Whilst winning a major competition is the furthest thing from most golfers’ minds, a handicap system allows even the lowliest golfer to win some sort of trophy.

But there is no doubting the stimulus of witnessing a major tournament win by a favourite professional that spurs many a week-end golfer to greater heights! Take a look at the following list to see why.

  • The British Open. Simply titled ‘The Open’, this famous trophy, “The Claret Jug”, is possibly the most sought after in world golf. Widely regarded as the pinnacle of achievement in the popular sport, the competition began in 1860 and has been held yearly at 11 courses in England and Scotland on a rotating basis. It is rich in history and nearly every hole on every course has a story attached to it further reinforcing the importance of this most famous of Championships. The champions of this tournament bring with them their own stories of struggle and achievement, adding to the illustrious history of this tournament.
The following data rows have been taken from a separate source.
/-- The checks of SID and SEL, as the first two cases of a statement. -/
theorem onAlgOfSlot_effect {s : State} {alg sid : Nat} {f : Alg → Host.Outcome State Fault Refusal} {Q : Prop}
    {o : Host.Outcome State Fault Refusal} (ho : o = onAlgOfSlot alg sid s f)
    (hQ : sid < s.params.nsess → ∀ a, alg = algId a → o = f a → Q) :
    if s.params.nsess ≤ sid then CompletesKeeping o s .badSid {} []
    else if 17 ≤ alg then CompletesKeeping o s .badAlg {} [] else Q :=
  check_effect ho not_sidOk_iff fun hsid ho => onAlg_effect ho fun a ha ho => hQ (Nat.lt_of_not_le hsid) a ha ho

/-- A check that ends with an error does not end with OK (R1401). -/
theorem passed_of_ok {s t : State} {c : Code} {p : Prop} [Decidable p] {o : Host.Outcome State Fault Refusal}
    (h : (if p then raised s c else o) = .next t) (hok : t.status.code = .ok) (hc : c ≠ .ok) : o = .next t := by
  by_cases hp : p
  · rw [if_pos hp, raised_eq] at h
    obtain rfl := Host.Outcome.next.inj h
    exact absurd hok hc
  · rwa [if_neg hp] at h

/-! ## Completion over a slot -/

theorem slot_setSlot_kept (s : State) (sid : Nat) (sl : Slot) : OtherSlotsKept s (s.setSlot sid sl) sid :=
  ⟨List.length_set, fun _ hj => slot_setSlot_other s sl hj⟩

/-- A command that has passed its checks sets its slot and completes with OK. -/
theorem completesSettingSlot_complete {s : State} {sid : Nat} {sl : Slot} {P : Slot → Prop} (r : Results) {out : Bytes}
    (hsid : sid < s.slots.length) (hP : P sl) (hout : out.length < 2 ^ 16) :
    CompletesSettingSlot (.next ((s.setSlot sid sl).complete .ok r out)) s r out sid P := by
  have hkept : Kept s ((s.setSlot sid sl).complete .ok r out) := kept_complete (s.setSlot sid sl) .ok r out
  have hslot : P (((s.setSlot sid sl).complete .ok r out).slot sid) := by
    rwa [slot_complete, slot_setSlot_self s sl hsid]
  exact ⟨_, rfl, completed_complete (s.setSlot sid sl) .ok r hout, hkept, slot_setSlot_kept s sid sl, hslot, rfl⟩

/-! ## How a command depends on the slots (R1230) -/

/-- The state with other slots. -/
def State.withSlots (s : State) (sls : List Slot) : State := { s with slots := sls }

/-- The slots after a command that leaves `w` in slot `sid`, or leaves every slot as it is. -/
def writeBack (sid : Nat) (w : Option Slot) (sls : List Slot) : List Slot := w.elim sls (sls.set sid)

/-- Run in `s`, and in `s` with the slots `sls`, a command leaves one state but for the slots, where it writes the same slot `sid` back in
both, and none when it has no SID. -/
def SameEffect (usesSid : Bool) (sid : Nat) (s : State) (sls : List Slot) (o o' : Host.Outcome State Fault Refusal) : Prop :=
  ∃ (t : State) (w : Option Slot), (usesSid = false → w = none) ∧ o = .next (t.withSlots (writeBack sid w s.slots)) ∧
    o' = .next (t.withSlots (writeBack sid w sls))

/-- A relation between two outcomes that a check decides alike. -/
theorem rel_ite {α : Type} {R : α → α → Prop} {p : Prop} [Decidable p] {a a' b b' : α} (h : R a a') (h' : R b b') :
    R (if p then a else b) (if p then a' else b') := by
  by_cases hp : p
  · rwa [if_pos hp, if_pos hp]
  · rwa [if_neg hp, if_neg hp]

section

variable {u : Bool} {sid : Nat} {s : State} {sls : List Slot}

theorem sameEffect_complete (c : Code) (r : Results) (out : Bytes) :
    SameEffect u sid s sls (.next (s.complete c r out)) (.next ((s.withSlots sls).complete c r out)) :=
  ⟨s.complete c r out, none, fun _ => rfl, rfl, rfl⟩

theorem sameEffect_scr (x : Option Ctx) (c : Code) (r : Results) (out : Bytes) :
    SameEffect u sid s sls (.next ({ s with scr := x }.complete c r out))
      (.next ({ s.withSlots sls with scr := x }.complete c r out)) :=
  ⟨{ s with scr := x }.complete c r out, none, fun _ => rfl, rfl, rfl⟩

theorem sameEffect_setSlot (sl : Slot) (c : Code) (r : Results) (out : Bytes) :
    SameEffect true sid s sls (.next ((s.setSlot sid sl).complete c r out))
      (.next (((s.withSlots sls).setSlot sid sl).complete c r out)) :=
  ⟨s.complete c r out, some sl, nofun, rfl, rfl⟩

theorem sameEffect_check {p : Prop} [Decidable p] {c : Code} {o o' : Host.Outcome State Fault Refusal}
    (h : SameEffect u sid s sls o o') :
    SameEffect u sid s sls (if p then raised s c else o) (if p then raised (s.withSlots sls) c else o') :=
  rel_ite (sameEffect_complete c {} []) h

theorem sameEffect_found (x : Option Ctx) (o : Option Nat) :
    SameEffect u sid s sls (.next ({ s with scr := x }.found o)) (.next ({ s.withSlots sls with scr := x }.found o)) := by
  cases o with
  | none => exact sameEffect_scr x _ _ _
  | some n => exact sameEffect_scr x _ _ _

theorem sameEffect_onAlg {alg : Nat} {f f' : Alg → Host.Outcome State Fault Refusal}
    (h : ∀ a, SameEffect u sid s sls (f a) (f' a)) :
    SameEffect u sid s sls (onAlg alg s f) (onAlg alg (s.withSlots sls) f') := by
  unfold onAlg
  cases algOf alg with
  | none => exact sameEffect_complete _ _ _
  | some a => exact h a

theorem sameEffect_onAlgOfSlot {alg : Nat} {f f' : Alg → Host.Outcome State Fault Refusal}
    (h : ∀ a, SameEffect u sid s sls (f a) (f' a)) :
    SameEffect u sid s sls (onAlgOfSlot alg sid s f) (onAlgOfSlot alg sid (s.withSlots sls) f') :=
  sameEffect_check (sameEffect_onAlg h)

end

/-! ### The commands with a SID -/

section

variable {sid : Nat} {s : State} {sls : List Slot}

theorem execSNew_sameEffect : SameEffect true sid s sls (execSNew sid s) (execSNew sid (s.withSlots sls)) :=
  sameEffect_check <| sameEffect_check <| sameEffect_check <| sameEffect_setSlot _ _ _ _

theorem execDInit_sameEffect (alg : Nat) :
    SameEffect true sid s sls (execDInit alg sid s) (execDInit alg sid (s.withSlots sls)) :=
  sameEffect_onAlgOfSlot fun _ => sameEffect_check <| sameEffect_check <| sameEffect_setSlot _ _ _ _

variable (h : (s.withSlots sls).slot sid = s.slot sid)

include h

theorem execSAdd_sameEffect (alg : Nat) :
    SameEffect true sid s sls (execSAdd alg sid s) (execSAdd alg sid (s.withSlots sls)) := by
  refine sameEffect_onAlgOfSlot fun a => ?_
  rw [h]
  exact sameEffect_check <| rel_ite (sameEffect_complete _ _ _) <| rel_ite (sameEffect_complete _ _ _) <|
    sameEffect_check <| sameEffect_setSlot _ _ _ _

theorem execSRemove_sameEffect (alg : Nat) :
    SameEffect true sid s sls (execSRemove alg sid s) (execSRemove alg sid (s.withSlots sls)) := by
  refine sameEffect_onAlgOfSlot fun a => ?_
  rw [h]
  exact sameEffect_check <| rel_ite (sameEffect_complete _ _ _) <| sameEffect_setSlot _ _ _ _

theorem execSUpdate_sameEffect :
    SameEffect true sid s sls (execSUpdate sid s) (execSUpdate sid (s.withSlots sls)) := by
  rw [execSUpdate, execSUpdate, h]
  exact sameEffect_check <| sameEffect_check <| sameEffect_check <| sameEffect_check <| sameEffect_check <|
    sameEffect_setSlot _ _ _ _

theorem execSResult_sameEffect (alg : Nat) :
    SameEffect true sid s sls (execSResult alg sid s) (execSResult alg sid (s.withSlots sls)) := by
  refine sameEffect_onAlgOfSlot fun a => ?_
  rw [h]
  exact sameEffect_check <| sameEffect_check <| sameEffect_complete _ _ _

theorem execSQuery_sameEffect : SameEffect true sid s sls (execSQuery sid s) (execSQuery sid (s.withSlots sls)) := by
  rw [execSQuery, execSQuery, h]
  exact sameEffect_check <| sameEffect_complete _ _ _

theorem execDFinal_sameEffect (alg : Nat) :
    SameEffect true sid s sls (execDFinal alg sid s) (execDFinal alg sid (s.withSlots sls)) := by
  refine sameEffect_onAlgOfSlot fun a => ?_
  rw [h]
  exact sameEffect_check <| sameEffect_check <| sameEffect_setSlot _ _ _ _

end

/-! ### The commands without a SID -/

section

variable {sid : Nat} {s : State} {sls : List Slot}

theorem execDHash_sameEffect (alg : Nat) :
    SameEffect false sid s sls (execDHash alg s) (execDHash alg (s.withSlots sls)) :=
  sameEffect_onAlg fun _ => sameEffect_check <| sameEffect_scr _ _ _ _

theorem execEncode_sameEffect (enc : Nat) :
    SameEffect false sid s sls (execEncode enc s) (execEncode enc (s.withSlots sls)) := by
  unfold execEncode
  cases encOf enc with
  | none => exact sameEffect_complete _ _ _
  | some e => exact sameEffect_check <| sameEffect_check <| sameEffect_complete _ _ _

theorem execDecode_sameEffect (enc : Nat) :
    SameEffect false sid s sls (execDecode enc s) (execDecode enc (s.withSlots sls)) := by
  unfold execDecode
  cases encOf enc with
  | none => exact sameEffect_complete _ _ _
  | some e =>
    refine sameEffect_check ?_
    have hoperand : operandBytes (s.withSlots sls) (s.withSlots sls).draws (s.withSlots sls).arg1 (s.withSlots sls).arg0 =
      operandBytes s s.draws s.arg1 s.arg0 := rfl
    rw [hoperand]
    cases decodeText e (operandBytes s s.draws s.arg1 s.arg0) with
    | parse pos => exact sameEffect_complete _ _ _
    | ok out used => exact sameEffect_complete _ _ _

theorem execDetectEnc_sameEffect : SameEffect false sid s sls (execDetectEnc s) (execDetectEnc (s.withSlots sls)) :=
  sameEffect_check <| sameEffect_found s.scr _

theorem execRegSize_sameEffect (alg : Nat) :
    SameEffect false sid s sls (execRegSize alg s) (execRegSize alg (s.withSlots sls)) :=
  sameEffect_onAlg fun _ => sameEffect_complete _ _ _

theorem execRegName_sameEffect (alg : Nat) :
    SameEffect false sid s sls (execRegName alg s) (execRegName alg (s.withSlots sls)) :=
  sameEffect_onAlg fun _ => sameEffect_complete _ _ _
There is none more famous than Ben Hogan, the American golfer who was born to poor parents in the State of Texas. After witnessing his father commit suicide at an early age, he joined in with the rest of his family working to pay the family expenses and to support his seamstress mother. Although the financial difficulties took their toll, Hogan went on to become one of the most famous golfers of all time by developing a new theory on how to swing a golf club. One of his most famous victories was recorded at the British Open in 1953 at Carnoustie. It was during this tournament that he became known as ‘The Wee Ice Man’, a name that was to remain with him until he died.
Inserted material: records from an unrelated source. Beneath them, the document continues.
-- ==== Sys2Proof/Machine/Accesses.lean ====
section
/-! DEFINITION. What becomes of an access after its issue: its walk, its service, its place at the home, its fill
(R51 to R58, R70 to R81, R222 to R231, R397, R398, R419, R424 to R426, R457, R460). -/

namespace Sys2Proof.Machine

open Sys2Proof

/-! ## Fills (R55) -/

/-- A stack with the cells of a ticket filled. -/
def fillStack (ticket : Nat) (v : Word) (st : List Cell) : List Cell :=
  st.map fun c => if c.ticket? == some ticket then .full v else c

/-- R55: every cell that waits for a ticket is filled, those that a trap has set aside too. -/
def Warp.fill (w : Warp) (ticket : Nat) (v : Word) : Warp :=
  { w with
    threads := w.threads.map fun t => t.onStack (fillStack ticket v)
    handler := w.handler.map fun hd => { hd with saved := hd.saved.map fun e => (e.1, fillStack ticket v e.2) } }

/-- R212: a returning `kld` word: it is written unless a later `kld` has written the register. -/
def fillRegister (k : List Word) (kld : List (Nat × Nat)) (reg id : Nat) (v : Word) : List Word × List (Nat × Nat) :=
  if !kld.contains (reg, id) then (k, kld)
  else if kld.any fun e => e.1 == reg && decide (id < e.2) then (k, kld.filter (· != (reg, id)))
  else (kSet k reg v, kld.filter fun e => !(e.1 == reg && decide (e.2 ≤ id)))

/-- What an access gives its tickets or registers: all of them, or the word of its part. -/
def Access.parts (a : Access) (names : List Nat) (vs : List Word) : List (Nat × Word) :=
  if names.length = vs.length then names.zip vs
  else match names[a.part]?, vs.head? with
    | some n, some v => [(n, v)]
    | _, _ => []

/-- The result of an access goes to its cells and registers. -/
def Dev.fillAccess (d : Dev) (id : Nat) (a : Access) (vs : List Word) : Dev :=
  match a.party with
  | .warp wid =>
    d.onWarp wid fun w =>
      let w := (a.parts a.tickets vs).foldl (fun (w : Warp) e => w.fill e.1 e.2) w
      (a.parts a.regs vs).foldl
        (fun (w : Warp) e =>
          let r := fillRegister w.k w.kld e.1 id e.2
          { w with k := r.1, kld := r.2 })
        w
  | .fet fid =>
    d.onFet fid fun f =>
      (a.parts a.regs vs).foldl
        (fun (f : Fet) e =>
          let r := fillRegister f.k f.kld e.1 id e.2
          { f with k := r.1, kld := r.2 })
        f
  | _ => d

/-! ## Translation (R80, R397, R398, R424) -/

/-- R80: the access that a kind asks of its leaf. -/
def Access.want (a : Access) : Want := if a.kind == AccessKind.load then .read else .write

/-- R397: the parked split of a lane is ready again, or waits at its barrier again, once none of its lanes has an access that
is parked. -/
def Dev.unpark (d : Dev) (id lane : Nat) : Dev :=
  let parked := fun (l : Nat) => d.accesses.any fun e => e.2.party == Party.warp id && e.2.lane == l && e.2.parked
  d.onWarp id fun w => w.onSplits fun s =>
    if s.mask.getLsbD lane && (lanesOf s.mask).all fun l => !parked l then { s with state := s.state.unpark } else s

/-- R397: an access whose translation failed goes to the memory manager, and its lane is parked. -/
def Dev.failWalk (h : HostPart) (d : Dev) (id : Nat) (a : Access) : Dev :=
  match a.party with
  | .warp wid =>
    let d := d.nestFault h wid a.stamp (laneBit a.lane) a.pc a.va
    if (d.warp? wid).isNone then d
    else
      let mates := d.parkedMates a ||| laneBit a.lane
      (d.setAccess id { a with parked := true }).onWarp wid fun w => w.park a.lane mates
  | _ => d.setAccess id { a with parked := true }

/-- R80, R81, R397, R460: a walk completes or fails. -/
def execPageWalk (access : Nat) (s : State) : Host.Outcome State Fault Refusal :=
  s.run fun h d =>
    match Table.find? d.accesses access with
    | none => d
    | some a =>
      if a.pa.isSome || a.parked || a.cause != 0 then d
      else
        let core := d.partyCore a.party
        if d.walkPoisoned a.slot (dieOf core) a.va.toNat then d.killAt h a.party a.slot a.va.toNat
        else
          match d.translate a.slot core a.va.toNat a.want with
          | .ok (pa, d) => d.setAccess access { a with pa := some pa }
          | .error _ => (d.walked a.slot core a.va.toNat a.want).failWalk h access a

/-- R397: the access is re-injected, with its translation. -/
def Dev.reached (d : Dev) (id : Nat) (a : Access) (pa : Nat) : Dev :=
  let d := d.setAccess id { a with pa := some pa, parked := false, served := false }
  match a.party with
  | .warp wid => ((d.unpark wid a.lane).settleWarp wid).served wid
  | _ => d

/-- R397, R398: the memory manager cannot serve the access: the warp traps, with ACCESS_VIOLATION, or, in handler
mode, with PAGE_FAULT. The failure of a warp with no live thread is reported to another (R403). -/
def Dev.unresolved (h : HostPart) (d : Dev) (id : Nat) (a : Access) : Dev :=
  match a.party with
  | .warp wid =>
    match d.warp? wid with
    | none => { d with accesses := Table.erase d.accesses id }
    | some w =>
      if w.threads.isEmpty then
        ({ d with accesses := Table.erase d.accesses id }.delegate h w.team w.w
          ⟨a.stamp, 0x0D, 4, 0, laneBit a.lane, a.pc, a.ea, 0, []⟩).settle h
      else
        let d := d.setAccess id { a with cause := 0x0D, served := true }
        if w.posted.any fun p => p.stamp == a.stamp then d
        else d.post wid ⟨a.stamp, w.walkCause, 0, 0, laneBit a.lane, a.pc, a.ea, 0, []⟩
  | _ => { d with accesses := Table.erase d.accesses id }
  • The US Open. This competition began in 1895, but it was not until 1913 that the championship really took off. Ever since then, stories abound of the fairway and green heroics that bring a smile to every die-hard golf fan. Take for instance the 1964 championship, when the oppressive heat threatened to derail the whole field. Ken Venturi started the final day six strokes behind the leader. Despite the horrendous heat conditions, he finished the first 18 holes of the day within two shots of the leader. After seeking medical attention before completing the final 18 holes, he was advised to withdraw but declined the doctor’s advice and struggled on using ice packs during the final 18 holes. In the end, his perseverance paid handsome dividends when he recorded a four stroke victory.

There are hundreds of stories about these and more famous golf trophies that continue to inspire everyday golfers are not just improve their scores, but to finally raise a championship trophy aloft.